● **TASK GOAL**: Among the entries below, only the lines starting at the one with "MemoryKept s t ∧" and ending at the one with "t.engine = .faulted cause opc ad ↔", both included, are to be printed exactly.

● **Stored data**:

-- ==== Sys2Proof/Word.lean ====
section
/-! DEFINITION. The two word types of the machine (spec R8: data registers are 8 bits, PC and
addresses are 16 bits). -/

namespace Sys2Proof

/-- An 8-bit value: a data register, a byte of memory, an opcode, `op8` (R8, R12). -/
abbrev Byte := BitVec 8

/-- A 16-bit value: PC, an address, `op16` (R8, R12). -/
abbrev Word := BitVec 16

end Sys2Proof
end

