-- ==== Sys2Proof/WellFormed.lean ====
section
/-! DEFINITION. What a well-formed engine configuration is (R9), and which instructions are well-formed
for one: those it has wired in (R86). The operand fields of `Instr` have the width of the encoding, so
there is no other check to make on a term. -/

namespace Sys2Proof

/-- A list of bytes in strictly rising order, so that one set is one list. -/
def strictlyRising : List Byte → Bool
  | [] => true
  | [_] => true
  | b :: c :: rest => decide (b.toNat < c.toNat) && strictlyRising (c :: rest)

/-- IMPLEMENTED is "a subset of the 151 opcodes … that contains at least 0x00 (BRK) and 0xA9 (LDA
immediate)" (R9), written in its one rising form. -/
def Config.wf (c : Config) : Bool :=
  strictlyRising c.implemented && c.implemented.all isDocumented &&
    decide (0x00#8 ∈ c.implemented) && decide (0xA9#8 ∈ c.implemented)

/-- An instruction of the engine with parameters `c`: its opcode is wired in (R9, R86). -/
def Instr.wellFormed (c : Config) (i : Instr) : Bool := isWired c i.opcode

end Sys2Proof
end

--

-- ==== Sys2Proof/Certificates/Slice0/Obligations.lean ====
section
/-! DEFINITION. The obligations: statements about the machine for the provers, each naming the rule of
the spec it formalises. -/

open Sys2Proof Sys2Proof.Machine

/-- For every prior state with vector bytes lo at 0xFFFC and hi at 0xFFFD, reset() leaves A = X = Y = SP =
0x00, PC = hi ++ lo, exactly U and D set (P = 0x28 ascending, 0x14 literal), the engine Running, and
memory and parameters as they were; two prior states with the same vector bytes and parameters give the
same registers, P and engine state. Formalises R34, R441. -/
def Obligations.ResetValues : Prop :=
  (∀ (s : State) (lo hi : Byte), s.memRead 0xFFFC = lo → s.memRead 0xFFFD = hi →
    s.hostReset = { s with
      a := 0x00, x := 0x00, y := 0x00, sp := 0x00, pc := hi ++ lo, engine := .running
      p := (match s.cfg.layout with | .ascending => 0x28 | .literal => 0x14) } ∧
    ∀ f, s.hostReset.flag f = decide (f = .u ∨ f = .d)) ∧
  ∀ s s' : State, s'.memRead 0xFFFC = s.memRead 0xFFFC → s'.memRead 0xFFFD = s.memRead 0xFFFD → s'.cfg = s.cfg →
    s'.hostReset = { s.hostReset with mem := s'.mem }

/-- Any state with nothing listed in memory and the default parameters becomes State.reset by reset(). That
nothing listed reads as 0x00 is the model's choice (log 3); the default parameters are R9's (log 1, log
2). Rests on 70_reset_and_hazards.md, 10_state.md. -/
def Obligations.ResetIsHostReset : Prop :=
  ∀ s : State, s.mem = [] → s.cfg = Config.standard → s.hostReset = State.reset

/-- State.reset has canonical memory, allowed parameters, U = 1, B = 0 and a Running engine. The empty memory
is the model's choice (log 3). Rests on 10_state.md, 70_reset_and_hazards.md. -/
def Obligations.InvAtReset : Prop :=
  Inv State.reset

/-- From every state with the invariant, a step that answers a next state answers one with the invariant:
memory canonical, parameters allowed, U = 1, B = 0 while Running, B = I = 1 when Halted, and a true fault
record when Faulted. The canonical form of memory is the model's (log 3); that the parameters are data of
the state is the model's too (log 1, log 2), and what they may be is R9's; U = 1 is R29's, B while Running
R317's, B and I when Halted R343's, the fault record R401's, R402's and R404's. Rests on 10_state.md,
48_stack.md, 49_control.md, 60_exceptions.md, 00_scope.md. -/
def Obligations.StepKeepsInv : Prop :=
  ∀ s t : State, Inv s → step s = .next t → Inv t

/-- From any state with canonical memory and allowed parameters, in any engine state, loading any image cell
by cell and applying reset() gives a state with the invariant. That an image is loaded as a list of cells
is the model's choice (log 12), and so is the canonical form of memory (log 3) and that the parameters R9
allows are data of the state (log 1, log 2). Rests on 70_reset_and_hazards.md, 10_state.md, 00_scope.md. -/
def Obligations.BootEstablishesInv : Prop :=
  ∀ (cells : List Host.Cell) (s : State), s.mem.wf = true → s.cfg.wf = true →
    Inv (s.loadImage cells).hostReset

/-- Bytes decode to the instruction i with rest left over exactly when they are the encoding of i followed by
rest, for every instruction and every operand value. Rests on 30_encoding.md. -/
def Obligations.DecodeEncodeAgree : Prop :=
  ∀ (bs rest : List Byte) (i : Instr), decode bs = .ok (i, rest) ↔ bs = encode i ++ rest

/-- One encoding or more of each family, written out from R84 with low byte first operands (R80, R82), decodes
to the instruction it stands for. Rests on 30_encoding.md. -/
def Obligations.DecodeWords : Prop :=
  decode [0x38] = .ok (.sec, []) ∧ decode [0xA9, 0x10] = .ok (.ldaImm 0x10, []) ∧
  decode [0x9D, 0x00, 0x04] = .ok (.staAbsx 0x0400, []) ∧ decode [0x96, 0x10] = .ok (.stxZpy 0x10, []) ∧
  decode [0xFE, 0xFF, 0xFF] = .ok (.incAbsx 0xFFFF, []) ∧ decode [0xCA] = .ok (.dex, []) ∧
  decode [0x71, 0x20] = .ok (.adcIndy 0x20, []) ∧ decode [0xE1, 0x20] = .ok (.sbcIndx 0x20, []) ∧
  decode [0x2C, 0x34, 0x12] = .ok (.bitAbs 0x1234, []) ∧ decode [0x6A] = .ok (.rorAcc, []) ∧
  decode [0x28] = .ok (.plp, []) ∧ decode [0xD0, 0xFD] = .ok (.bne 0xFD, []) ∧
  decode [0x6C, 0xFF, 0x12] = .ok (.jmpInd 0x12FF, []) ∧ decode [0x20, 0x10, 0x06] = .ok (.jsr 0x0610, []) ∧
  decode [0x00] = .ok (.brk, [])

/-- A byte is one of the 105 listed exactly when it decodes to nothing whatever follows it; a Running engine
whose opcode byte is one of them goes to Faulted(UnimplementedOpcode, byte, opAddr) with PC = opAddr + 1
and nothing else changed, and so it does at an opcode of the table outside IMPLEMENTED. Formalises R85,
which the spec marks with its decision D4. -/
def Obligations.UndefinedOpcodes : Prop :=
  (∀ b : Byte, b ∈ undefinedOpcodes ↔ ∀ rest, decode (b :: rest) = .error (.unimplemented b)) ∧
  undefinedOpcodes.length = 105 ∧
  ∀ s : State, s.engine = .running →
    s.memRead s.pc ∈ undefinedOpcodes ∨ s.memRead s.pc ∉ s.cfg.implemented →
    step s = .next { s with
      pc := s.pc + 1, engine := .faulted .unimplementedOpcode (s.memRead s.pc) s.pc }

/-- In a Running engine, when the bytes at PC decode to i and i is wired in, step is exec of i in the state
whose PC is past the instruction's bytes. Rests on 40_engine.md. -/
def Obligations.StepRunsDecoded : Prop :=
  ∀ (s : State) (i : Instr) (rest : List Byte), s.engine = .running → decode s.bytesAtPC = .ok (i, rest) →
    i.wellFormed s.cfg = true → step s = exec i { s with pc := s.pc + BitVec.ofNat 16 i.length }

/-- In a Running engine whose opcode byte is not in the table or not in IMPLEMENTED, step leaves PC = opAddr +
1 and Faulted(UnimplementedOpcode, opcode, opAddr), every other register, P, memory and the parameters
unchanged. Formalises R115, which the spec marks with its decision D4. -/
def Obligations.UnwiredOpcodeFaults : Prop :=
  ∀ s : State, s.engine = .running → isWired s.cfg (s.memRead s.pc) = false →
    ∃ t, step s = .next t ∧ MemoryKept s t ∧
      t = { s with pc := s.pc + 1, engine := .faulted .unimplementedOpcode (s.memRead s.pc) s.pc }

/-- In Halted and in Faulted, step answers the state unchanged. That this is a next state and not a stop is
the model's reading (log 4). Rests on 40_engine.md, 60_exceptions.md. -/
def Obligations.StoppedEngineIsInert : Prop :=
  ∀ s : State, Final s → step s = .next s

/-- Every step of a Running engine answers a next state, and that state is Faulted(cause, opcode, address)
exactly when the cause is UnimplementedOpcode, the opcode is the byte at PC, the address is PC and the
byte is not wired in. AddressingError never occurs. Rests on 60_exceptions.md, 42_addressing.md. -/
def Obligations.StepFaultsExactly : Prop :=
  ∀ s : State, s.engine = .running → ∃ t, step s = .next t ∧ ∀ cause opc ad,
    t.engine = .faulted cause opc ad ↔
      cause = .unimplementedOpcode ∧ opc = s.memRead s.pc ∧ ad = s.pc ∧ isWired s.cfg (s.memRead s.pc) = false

● **EXERCISE OUTPUT**:
    ∃ t, step s = .next t ∧ MemoryKept s t ∧
      t = { s with pc := s.pc + 1, engine := .faulted .unimplementedOpcode (s.memRead s.pc) s.pc }

/-- In Halted and in Faulted, step answers the state unchanged. That this is a next state and not a stop is
the model's reading (log 4). Rests on 40_engine.md, 60_exceptions.md. -/
def Obligations.StoppedEngineIsInert : Prop :=
  ∀ s : State, Final s → step s = .next s

/-- Every step of a Running engine answers a next state, and that state is Faulted(cause, opcode, address)
exactly when the cause is UnimplementedOpcode, the opcode is the byte at PC, the address is PC and the
byte is not wired in. AddressingError never occurs. Rests on 60_exceptions.md, 42_addressing.md. -/
def Obligations.StepFaultsExactly : Prop :=
  ∀ s : State, s.engine = .running → ∃ t, step s = .next t ∧ ∀ cause opc ad,
    t.engine = .faulted cause opc ad ↔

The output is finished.